В заключение вывожу подпись, еще более пышную, нежели обычно, так меня переполняет счастье: «Ego Petrus Antonii ser Petri de Vintio civis et notarius Florentinus Imperiali auctoritate iudex ordinarius notariusque publicus de omnibus et singulis suprascriptis rogatus fui et meo solito». Я сворачиваю пергамент и дрожащей рукой протягиваю его Катерине. Мечта сбылась. Она свободна. С этого мгновения.


Напряжение спало. Теперь и в самом деле все кончено. Нас тянет обняться, мешает лишь нужда соблюдать приличия и достоинство. Счастлива даже монна Джиневра. Прежде чем отпустить меня восвояси, она хочет перемолвиться еще парой слов. Остальные уже спустились во двор и, укрывшись в повозке, мчатся в сторону замка, поскольку начинается ливень. В зале только мы вдвоем. За этими стенами незамужнюю женщину ждет множество опасностей, говорит Джиневра. К несчастью, в этом мире женщина никогда не бывает по-настоящему свободной. Свобода – всего лишь иллюзия. Всегда есть кто-то, готовый воспользоваться ее слабостью, навязать свою волю, совершить насилие или бесчинство. Вот почему она не хотела отпускать Катерину. Но теперь та вылетела из клетки, и я должен поклясться именем Господа нашего, что я обеспечу не только будущее ребенка, но и будущее самой Катерины, насколько того позволит нынешнее общество. Мне предстоит со всей возможной тактичностью подумать о ее счастье, ее свободе, завоеванной ценой стольких страданий.
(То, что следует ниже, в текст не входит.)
/-- R253, R338, R339: the sequencer's scalar instructions complete with these results; s0 reads zero and discards a write, and a write to
another s register changes that one alone. R140, R341: ADEF writes the named part of a generator, and every part but .idx clears the
indices and DONE; ASTEP reads and then steps; the address, and what one step does. -/
def Obligations.SequencerScalars : Prop :=
  ((∀ d a, RunsScalar (.smov .copy d a) [d, a] fun h q => q.put d.val (h.get a)) ∧
  (∀ d a, RunsScalar (.smov .readFlags d a) [d, a] fun h q => q.put d.val (BitVec.ofNat 64 h.b.seq.flags.toNat)) ∧
  (∀ d a, RunsScalar (.smov .writeFlags d a) [d, a] fun h q => { q with flags := BitVec.ofNat 8 ((h.get a).toNat % 32) }) ∧
  (∀ d imm, RunsScalar (.smovi .sx d imm) [d] fun _ q => q.put d.val (BitVec.ofInt 64 imm.toInt)) ∧
  (∀ d imm, RunsScalar (.smovi .zx d imm) [d] fun _ q => q.put d.val (BitVec.ofNat 64 imm.toNat)) ∧
  (∀ d imm, RunsScalar (.smovi .hi d imm) [d] fun h q =>
    q.put d.val (BitVec.ofNat 64 (imm.toNat * 2 ^ 32 + (h.get d).toNat % 2 ^ 32))) ∧
  (∀ d a b, RunsScalar (.sadd d a b) (d :: a :: opdRegs b) fun h q =>
    q.put d.val (BitVec.ofNat 64 ((h.get a).toNat + (h.opd b).toNat))) ∧
  (∀ d a b, RunsScalar (.ssub d a b) (d :: a :: opdRegs b) fun h q =>
    q.put d.val (BitVec.ofInt 64 ((h.get a).toInt - (h.opd b).toInt))) ∧
  (∀ d a b, RunsScalar (.smul d a b) (d :: a :: opdRegs b) fun h q =>
    q.put d.val (BitVec.ofNat 64 ((h.get a).toNat * (h.opd b).toNat))) ∧
  (∀ d a b, RunsScalar (.sand d a b) (d :: a :: opdRegs b) fun h q => q.put d.val (h.get a &&& h.opd b)) ∧
  (∀ d a b, RunsScalar (.sor d a b) (d :: a :: opdRegs b) fun h q => q.put d.val (h.get a ||| h.opd b)) ∧
  (∀ d a b, RunsScalar (.sxor d a b) (d :: a :: opdRegs b) fun h q => q.put d.val (h.get a ^^^ h.opd b)) ∧
  (∀ d a b, RunsScalar (.sshl d a b) (d :: a :: opdRegs b) fun h q =>
    q.put d.val (if 64 ≤ (h.opd b).toNat then 0 else BitVec.ofNat 64 ((h.get a).toNat * 2 ^ (h.opd b).toNat))) ∧
  (∀ d a b, RunsScalar (.sshr false d a b) (d :: a :: opdRegs b) fun h q =>
    q.put d.val (if 64 ≤ (h.opd b).toNat then 0 else BitVec.ofNat 64 ((h.get a).toNat / 2 ^ (h.opd b).toNat))) ∧
  (∀ d a b, RunsScalar (.sshr true d a b) (d :: a :: opdRegs b) fun h q =>
    q.put d.val (BitVec.ofInt 64 ((h.get a).toInt / 2 ^ min (h.opd b).toNat 63))) ∧
  (∀ c d a b, RunsScalar (.scmp c d a b) (d :: a :: opdRegs b) fun h q => q.put d.val (if (match c with
    | .eq => decide (h.get a = h.opd b)
    | .ne => decide (h.get a ≠ h.opd b)
    | .lt => decide ((h.get a).toInt < (h.opd b).toInt)
    | .le => decide ((h.get a).toInt ≤ (h.opd b).toInt)
    | .gt => decide ((h.opd b).toInt < (h.get a).toInt)
    | .ge => decide ((h.opd b).toInt ≤ (h.get a).toInt)
    | .ltu => decide ((h.get a).toNat < (h.opd b).toNat)
    | .leu => decide ((h.get a).toNat ≤ (h.opd b).toNat)
    | .gtu => decide ((h.opd b).toNat < (h.get a).toNat)
    | .geu => decide ((h.opd b).toNat ≤ (h.get a).toNat)) then 1 else 0)) ∧
  (∀ (h : SHere) (v : BitVec 11), h.opd (.imm v) = BitVec.ofInt 64 v.toInt) ∧
  (∀ (q : Seq) (r : Nat) (v : W64), q.put 0 v = q ∧ q.get 0 = 0 ∧ (r ≠ 0 → (q.put r v).get r = v) ∧
    ∀ k, k ≠ r → (q.put r v).get k = q.get k)) ∧
  ((∀ k a b (s : State) (h : SHere), h.free s [a, b] = true →
    let g := h.b.seq.gen k.val
    let to' := fun (g : Gen) => (.next (s.modSeq h.uid fun q => (q.setGen k.val g).advance) : Out)
    exec (.adef .base k a b) s = to' ⟨h.get a, g.stride, g.ext, [0, 0, 0, 0], false⟩ ∧
    exec (.adef .stride k a b) s = to' ⟨g.base, [(h.get a).extractLsb' 0 32, (h.get a).extractLsb' 32 32, (h.get b).extractLsb' 0 32,
      (h.get b).extractLsb' 32 32], g.ext, [0, 0, 0, 0], false⟩ ∧
    (((h.get a).extractLsb' 0 16).toNat ≤ 32767 → exec (.adef .ext k a b) s = to' ⟨g.base, g.stride, [(h.get a).extractLsb' 0 16,
      (h.get a).extractLsb' 16 16, (h.get a).extractLsb' 32 16, (h.get a).extractLsb' 48 16], [0, 0, 0, 0], false⟩) ∧
    (32767 < ((h.get a).extractLsb' 0 16).toNat → exec (.adef .ext k a b) s = .next (s.seqIllegal h)) ∧
    let i0 : BitVec 16 := ((h.get a).extractLsb' 1 15).zeroExtend 16
    let is := [i0, (h.get a).extractLsb' 16 16, (h.get a).extractLsb' 32 16, (h.get a).extractLsb' 48 16]
    ((∀ x ∈ is.zip g.ext, x.1.toNat ≤ x.2.toNat) →
      exec (.adef .idx k a b) s = to' ⟨g.base, g.stride, g.ext, is, (h.get a).getLsbD 0⟩) ∧
    ((∃ x ∈ is.zip g.ext, x.2.toNat < x.1.toNat) → exec (.adef .idx k a b) s = .next (s.seqIllegal h))) ∧
  (∀ op k d n, RunsScalar (.astep op k d n) [d] fun h q =>
    (q.setGen k.val ((h.b.seq.gen k.val).steps n.toNat)).put d.val (match op with
      | .addr => (h.b.seq.gen k.val).addr
      | .done => if (h.b.seq.gen k.val).done then 1 else 0
      | .idx => (h.b.seq.gen k.val).word)) ∧
  (∀ b s0 s1 s2 s3 e i0 i1 i2 i3 dn, Gen.addr ⟨b, [s0, s1, s2, s3], e, [i0, i1, i2, i3], dn⟩ =
    BitVec.ofInt 64 ((b.toNat : Int) + i0.toNat * s0.toInt + i1.toNat * s1.toInt + i2.toNat * s2.toInt + i3.toNat * s3.toInt)) ∧
  (∀ b st e0 e1 e2 e3 i0 i1 i2 i3 dn,
    let g : Gen := ⟨b, st, [e0, e1, e2, e3], [i0, i1, i2, i3], dn⟩
    let to' := fun (is : List (BitVec 16)) (d : Bool) => (⟨b, st, [e0, e1, e2, e3], is, d⟩ : Gen)
    g.step = if i0 ≠ e0 then to' [i0 + 1, i1, i2, i3] dn else if i1 ≠ e1 then to' [0, i1 + 1, i2, i3] dn
      else if i2 ≠ e2 then to' [0, 0, i2 + 1, i3] dn else if i3 ≠ e3 then to' [0, 0, 0, i3 + 1] dn else to' [0, 0, 0, 0] true) ∧
  (∀ (g : Gen) (n : Nat), g.steps 0 = g ∧ g.steps (n + 1) = (g.steps n).step) ∧
  (∀ (g : Gen) i0 i1 i2 i3, g.idx = [i0, i1, i2, i3] → i0.toNat ≤ 32767 →
    g.word = i3 ++ i2 ++ i1 ++ (i0.truncate 15 : BitVec 15) ++ BitVec.ofBool g.done))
И последнее, а потом можете идти, сказала она, протянув мне свернутую салфетку. Внутри оказался медальон с ликом Мадонны, переломленный пополам. Я с тяжелым сердцем понял, что это значит, и Джиневра немедленно мне это подтвердила. Вторая его половина – в Воспитательном доме, на шее нашего с Катериной первенца. Если я решу отыскать его и помочь на жизненном пути, Господь вознаградит меня за это, а этот знак поможет мне узнать малыша: половинки идеально совпадут. Монна Джиневра велела окрестить его двумя именами, первым она выбрала, потому что ей казалось правильным, чтобы ребенок носил имя того, кто несет тяжелую ответственность за его зачатие; второе предложил Донато, вероятно, с сожалением вспоминавший об отце, которого оставил еще в детстве. И теперь ребенок, старший брат Леонардо, зовется Пьеро Филиппо.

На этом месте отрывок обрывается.